The World Health Organization is the public health arm of the United Nations. Since 1948, WHO has been responsible for updating the International Classification of Diseases (ICD), a worldwide system for collecting, processing, classifying and processing statistics about diseases. The most recent version of the ICD is ICD-10, or tenth edition, which WHO published in 1999.
The U.S. Center for National Health Statistics adapts the ICD to create the ICD-CM, which is used by U.S.-based healthcare providers to code every type of medical diagnoses. The Center for National Health Statistics is part of the Centers for Disease Control & Prevention, under the auspices of the U.S. Department of Health & Human Services.
In October, 2008, the Department of Health & Human Services proposed that the federal government adopt ICD-10 by October 1, 2013. Most other industrialized countries had adopted ICD-10 years earlier. Still, doctors and hospitals in the U.S. lobbied for further delay and succeeded in pushing back the effective date to October 1, 2015. The change to ICD-10 affects all healthcare providers who treat Medicare and Medicaid patients, and those covered by the Health Insurance Portability and Accountability Act of 1996 (HIPAA).

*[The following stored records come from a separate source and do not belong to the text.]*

-- ==== Sys2Proof/Machine/Operands.lean ====
section
/-! DEFINITION. What the commands' rules read: saturated distances (00_scope, Widths and saturation), lane sets,
the fields of the configuration image (R189), the profile values (R20, R21, R22), the listen table (R48), and the
layout of each notice's data bytes (R188). -/

namespace Sys2Proof.Machine

open Sys2Proof

/-! ### Widths and saturation -/

/-- A signed distance held in 16 bits (00_scope, Widths and saturation). -/
def sat16 (x : Int) : Int := max (-32768) (min 32767 x)

/-- An unsigned travel counter held in 16 bits (00_scope, Widths and saturation). -/
def satU16 (x : Int) : Nat := (max 0 (min 65535 x)).toNat

/-- A travel counter after a travel advance of d mm: forward travel adds, reverse travel subtracts. -/
def addTravel (n : Nat) (d : Int) : Nat := satU16 (n + d)

/-- A signed 16-bit detail (R80). -/
def detail16 (x : Int) : BitVec 16 := BitVec.ofInt 16 x

/-- A whole number divided and rounded up. -/
def ceilDiv (a b : Nat) : Nat := (a + b - 1) / b

/-- The more and the less significant byte of a two-byte value, in the order sent (R188). -/
def wordBytes (n : Nat) : List Byte := [BitVec.ofNat 8 (n / 256), BitVec.ofNat 8 n]

/-- The two-byte value whose more significant byte is `hi` (R188). -/
def wordOf (hi lo : Byte) : Nat := hi.toNat * 256 + lo.toNat

/-- A two-byte value taken as two's complement (R188). -/
def signedWord (n : Nat) : Int := if n < 32768 then n else (n : Int) - 65536

/-- A byte from its bits, bit 0 first. -/
def bitsByte (b0 b1 b2 b3 b4 b5 b6 b7 : Bool) : Byte :=
  BitVec.ofNat 8 (b0.toNat + 2 * b1.toNat + 4 * b2.toNat + 8 * b3.toNat
    + 16 * b4.toNat + 32 * b5.toNat + 64 * b6.toNat + 128 * b7.toNat)

/-! ### Lane sets -/

/-- The lane is a member of the set. -/
def hasLane (m : LaneSet) (k : Lane) : Bool := m.getLsbD k.val

/-- The set that holds one lane. -/
def laneBit (k : Lane) : LaneSet := BitVec.ofNat 4 (2 ^ k.val)

/-- The set with a lane added. -/
def addLane (m : LaneSet) (k : Lane) : LaneSet := m ||| laneBit k

/-- The set with a lane removed. -/
def dropLane (m : LaneSet) (k : Lane) : LaneSet := m &&& ~~~ laneBit k

/-- Two lane sets hold a lane in common (R126). -/
def lanesMeet (a b : LaneSet) : Bool := (a &&& b) != 0

/-- The lanes 1..n. -/
def lanesUpTo (n : Nat) : LaneSet := BitVec.ofNat 4 (2 ^ n - 1)

/-- The members of a lane set, lowest lane first. -/
def laneList (m : LaneSet) : List Lane := lanes.filter (hasLane m)

/-- The lane of a set that holds one lane; none for any other set. -/
def soleLane (m : LaneSet) : Option Lane :=
  match laneList m with
  | [k] => some k
  | _ => none

/-- The lane set of the lanes in a list. -/
def laneSetOf (l : List Lane) : LaneSet := l.foldl addLane 0

/-! ### The configuration image (R189) -/

/-- The image byte at an offset. -/
def Image.byte (im : Image) (o : Nat) : Nat := (im.getD o 0).toNat

/-- The two-byte image field at an offset. -/
def Image.word (im : Image) (o : Nat) : Nat := Image.byte im o * 256 + Image.byte im (o + 1)

/-- The three roles (00_scope). -/
inductive Role where
  | feed | check | sort
  deriving DecidableEq, Repr

/-- The station address. -/
def Image.address (im : Image) : Nat := Image.byte im 0x000
/-- The role; none for a byte that is no role's. -/
def Image.role (im : Image) : Option Role :=
  match Image.byte im 0x001 with
  | 1 => some .feed
  | 2 => some .check
  | 3 => some .sort
  | _ => none
/-- The lane count. -/
def Image.laneCount (im : Image) : Nat := Image.byte im 0x002
/-- The encoder step S, in 1/256 mm. -/
def Image.step (im : Image) : Nat := Image.word im 0x004
/-- The encoder loss time, ms (R8). -/
def Image.lossMs (im : Image) : Nat := Image.byte im 0x006 * 10
/-- The eye debounce time, ms (R95). -/
def Image.debounceMs (im : Image) : Nat := Image.byte im 0x007
/-- The lanes whose eye-off flag is set (R96). -/
def Image.eyesOff (im : Image) : LaneSet := BitVec.ofNat 4 (Image.byte im 0x008)
/-- The dark count (R100). -/
def Image.darkCount (im : Image) : Nat := Image.byte im 0x009
/-- The stuck length, mm (R98). -/
def Image.stuckLength (im : Image) : Nat := Image.word im 0x00A
/-- The orphan grace, mm (R117). -/
def Image.grace (im : Image) : Nat := Image.word im 0x00C
/-- The skew, mm (R104). -/
def Image.skew (im : Image) : Nat := Image.byte im 0x00E
/-- The early and the late per-mille (R76). -/
def Image.earlyPerMille (im : Image) : Nat := Image.byte im 0x00F
/-- The late per-mille (R76). -/
def Image.latePerMille (im : Image) : Nat := Image.byte im 0x010
/-- The home lane (R23). -/
def Image.homeLane (im : Image) : Nat := Image.byte im 0x011
/-- The early fixed part, mm (R76). -/
def Image.earlyFixed (im : Image) : Nat := Image.word im 0x012
/-- The late fixed part, mm (R76). -/
def Image.lateFixed (im : Image) : Nat := Image.word im 0x014
/-- The belt-eye distance E, mm (R130). -/
def Image.beltEye (im : Image) : Nat := Image.word im 0x016
/-- The map horizon, mm (R126). -/
def Image.horizon (im : Image) : Nat := Image.word im 0x018
/-- The hole lead, mm (R142). -/
def Image.holeLead (im : Image) : Nat := Image.word im 0x01A
/-- The patience P, mm (R139). -/
def Image.patience (im : Image) : Nat := Image.word im 0x01C
/-- The release pulse width, ms (R125). -/
def Image.releaseMs (im : Image) : Nat := Image.byte im 0x01E
/-- The spreader stuck time, ms (R125). -/
def Image.spreaderStuckMs (im : Image) : Nat := Image.byte im 0x01F * 10
/-- The stacker count (R161). -/
def Image.stackerCount (im : Image) : Nat := Image.byte im 0x0F8
/-- The blade pulse width, ms (R159). -/
def Image.bladeMs (im : Image) : Nat := Image.byte im 0x0F9
/-- The blade distance B, mm (R154). -/
def Image.bladeDistance (im : Image) : Nat := Image.word im 0x0FA
/-- The blade lead Fl, mm (R154). -/
def Image.bladeLead (im : Image) : Nat := Image.word im 0x0FC
/-- The blade recovery Fr, mm (R154). -/
def Image.bladeRecovery (im : Image) : Nat := Image.word im 0x0FE
/-- The diverter distance V, mm (R157). -/
def Image.diverter (im : Image) : Nat := Image.word im 0x100
/-- The switch gap Vs, mm (R157). -/
def Image.switchGap (im : Image) : Nat := Image.word im 0x102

The key difference between ICD-9 and ICD-10 is the level of specificity healthcare providers must use to describe signs, symptoms and diseases. ICD-9 used approximately 13,000 codes. ICD-10 uses approximately 68,000 codes. ICD-10 also reflects advances in medicine and medical technology and is flexible enough to add new codes when necessary.
ICD-CM codes are an important part of the reimbursement process for Medicare and Medicaid. By law, these two federal health insurance programs only pay for medical procedures and equipment that are medically necessary. ICD-10-CM codes provide the details for showing medical necessity.

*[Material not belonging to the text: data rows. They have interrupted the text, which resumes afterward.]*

/-- A travel advance of d mm (R6). Every distance of the eyes, the slots, the tracker and the sort unit is moved by d
and held in its range, the sort unit performs the actions that come due on forward travel, no entry, orphan or adopted
passage enters or leaves by the move, and the rest of the station does not change (R44, R83, R97, R108, R114, R153,
R159); a passage's travel that has reached 65535 stays so (R108). At a CHECK or SORT station reverse travel does no more;
forward travel then tests the eyes for STUCK, adopts strays and closes windows, in the order that is the model's choice
(notes/assumptions/4.md), and does no more where none of these comes about (R84, R98, R117). The STUCK test there: a
blocked NORMAL or SUSPECT eye whose blocked-run is above the stuck length becomes STUCK, keeping its counts, with EYE
STUCK of the lane, the blocked-run and the tag of the entry or adopted passage whose blocked set holds the lane (R98);
the lane then leaves its record with the stuck mark, as PassageEndSendsPass gives it (R113); that the occurrence, with
the park it may begin, comes before this is the model's choice (30.md). Any other eye is left as it is. -/
def Obligations.AdvanceMovesDistances : Prop :=
  (∀ (s : State) (k : Lane), s.role = some .check ∨ s.role = some .sort →
    let e := s.eyes.get k
    let held (g : Passage) : Prop := g.blocked.getLsbD k.val = true
    let goes : Prop := e.blocked = true ∧ (e.state = .normal ∨ e.state = .suspect)
      ∧ Image.word s.image 0x00A < e.blockedRun
    let stuck (tag : Option Tag) : State :=
      State.unblock (State.occur { s with eyes := s.eyes.set k { e with state := .stuck } }
        ⟨.eyeStuck, tag, some k, BitVec.ofNat 16 e.blockedRun⟩) k true
    let noEntry (l : List Entry) : Prop := ∀ x ∈ l, ∀ g, x.passage = some g → ¬ held g
    (¬ goes → s.testStuck k = s)
    ∧ (∀ l x r g, goes → s.tracker.entries = l ++ x :: r → x.passage = some g → held g → noEntry l →
        s.testStuck k = stuck (some x.piece.tag))
    ∧ (∀ l a r, goes → noEntry s.tracker.entries → s.tracker.adopted = l ++ a :: r → held a.passage →
        (∀ b ∈ l, ¬ held b.passage) → s.testStuck k = stuck (some a.piece.tag))
    ∧ (goes → noEntry s.tracker.entries → (∀ a ∈ s.tracker.adopted, ¬ held a.passage) → s.testStuck k = stuck none))
  ∧ ∀ (s : State) (d : Int),
    let m := s.moveAll d
    let run (g : Passage) : Passage :=
      { g with travel := if 65535 ≤ g.travel then g.travel else heldSum g.travel d }
    let tracks : Prop := s.role = some .check ∨ s.role = some .sort
    (∀ k : Lane,
      let e := s.eyes.get k
      m.eyes.get k =
        if e.state = .off then e
        else if e.blocked then { e with blockedRun := heldSum e.blockedRun d }
        else { e with clearRun := heldSum e.clearRun d })
    ∧ m.port = { s.port with
        queue := s.port.queue.map fun (x : Slot) =>
          if x.notice.code = 4 ∨ x.notice.code = 5 ∨ x.notice.code = 6 then { x with age := heldSum x.age d } else x }
    ∧ (tracks →
        (m.tracker.entries).Perm (s.tracker.entries.map fun e =>
          { e with remaining := max (-32768) (min 32767 (e.remaining - d)), passage := e.passage.map run })
        ∧ m.tracker.nextPlacing = s.tracker.nextPlacing
        ∧ m.tracker.adopted = s.tracker.adopted.map (fun a => { a with passage := run a.passage })
        ∧ ∀ k : Lane, m.tracker.orphans.get k = (s.tracker.orphans.get k).map fun o =>
            { o with
              travel := heldSum o.travel d
              clear := o.clear.map fun c => { c with since := heldSum c.since d } })
    ∧ (¬ tracks → m.tracker = s.tracker)
    ∧ (s.role ≠ some .sort → m.sort = s.sort)
    ∧ (s.role = some .sort →
        let due := s.sort.actions.filter fun a => decide (a.countdown ≤ d)
        m.sort.gapCounter = heldSum s.sort.gapCounter d ∧ m.sort.entryGap = s.sort.entryGap
        ∧ m.sort.lastRoute = s.sort.lastRoute ∧ m.sort.stackers = s.sort.stackers
        ∧ m.sort.runout = s.sort.runout ∧ m.sort.tally = s.sort.tally
        ∧ (0 < d →
            m.sort.actions = (s.sort.actions.filter fun a => decide (d < a.countdown)).map
                (fun a => { a with countdown := a.countdown - d })
            ∧ m.sort.route = due.foldl
                (fun r a => match a.kind with | .setRoute code => code | .fireBlade => r) s.sort.route
            ∧ m.sort.bladeTimer = (if due.any fun a => a.kind == .fireBlade
                then .running (Image.byte s.image 0x0F9) s.timeBase else s.sort.bladeTimer))
        ∧ (d ≤ 0 → (∀ a ∈ s.sort.actions, -32768 ≤ a.countdown) →
            m.sort.route = s.sort.route ∧ m.sort.bladeTimer = s.sort.bladeTimer
            ∧ ((∀ a ∈ s.sort.actions, a.countdown - d ≤ 32767) →
                m.sort.actions = s.sort.actions.map fun a => { a with countdown := a.countdown - d })
            ∧ (∀ a ∈ s.sort.actions, (∀ b ∈ s.sort.actions, b.countdown ≤ a.countdown) → 32767 < a.countdown - d →
                m.sort.actions = s.sort.actions.map fun b =>
                  { b with countdown := b.countdown + (32767 - a.countdown) })))
    ∧ m.timeBase = s.timeBase ∧ m.travel = s.travel ∧ m.control = s.control ∧ m.feed = s.feed ∧ m.hole = s.hole
    ∧ m.faults = s.faults ∧ m.spi = s.spi ∧ m.pending = s.pending
    ∧ (tracks →
        (d ≤ 0 → s.travelAdvance d = m)
        ∧ (0 < d → s.travelAdvance d = ((lanes.foldl State.testStuck m).adoptPastGrace 4).closeWindows)
        ∧ (0 < d →
            (∀ k : Lane, (m.eyes.get k).blocked = true → (m.eyes.get k).state = .normal ∨ (m.eyes.get k).state = .suspect →
              (m.eyes.get k).blockedRun ≤ Image.word s.image 0x00A) →
            (∀ (k : Lane) (o : Orphan), m.tracker.orphans.get k = some o → o.travel ≤ Image.word s.image 0x00C) →
            (∀ e ∈ m.tracker.entries, e.passage = none → -(e.late : Int) ≤ e.remaining) →
            s.travelAdvance d = m))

There are other codes used in the Medicare and Medicaid reimbursement process. The Center for Medicare and Medicaid (CMS) developed the Healthcare Common Procedure Coding System (HCPCS) to account for procedures performed, equipment used, and the type and amount of drugs injected or delivered to patient.
There are several levels of HCPCS codes. Level 1 is identical to the Current Procedural Terminology (CPT) codes. CPT codes are divided into six categories: evaluation & management, anesthesiology, surgery, radiology, pathology/lab, and medicine. Level 2 HCPCS codes go beyond the CPT and are used for non-physician services, like ambulances, wheelchairs and walkers.
Let’s look at an example. With doctor’s visits, HCPCS codes differentiate between a quick follow-up appointment that may last five minutes and an extensive examination that may last close to 45 minutes. And there are HCPCS codes for three types of office visits in between the quick follow-up and the in-depth exam. There is a similar scale of increasing time and complexity with codes for medical procedures, diagnostic tests, nursing home care and home health care.
Not surprisingly, Medicare pays higher rates for longer, more complex medical services. So while Medicare providers are required to use the appropriate HCPCS codes, there’s a significant financial incentive to characterize visits and procedures as more complicated than they are, a fraudulent practice known as “upcoding.” In a study released in 2012, the non-profit Center for Public Integrity estimated that Medicare paid $11 billion more than it should have between 2001 and 2010 as a result of upcoding and other coding abuses. CPI reviewed a representative five percent sample of Medicare claims submitted by more than 400,000 healthcare providers.
In theory, the significantly expanded ICD-10-CM codes could undercut efforts at upcoding, because healthcare providers now must be much more specific with their diagnoses. The more detail provided on signs, symptoms and diseases, the more difficult it should be to justify longer office visits where only a shorter one was medically necessary.
But Medicare and Medicaid reimbursements don’t work in that sort of straightforward way. Healthcare providers file millions and millions of claims with Medicare and Medicaid each year. Only a very small percentage of those claims are reviewed for accuracy before payment is made. Program administrators rely, to some extent, on software designed to root out patterns of fraud. Those software programs now need to be re-tooled to account for the 55,000 new diagnosis codes in ICD-10-CM. Then it takes time for the software programs to identify patterns with the new ICD-10-CM codes that may flag a fraud.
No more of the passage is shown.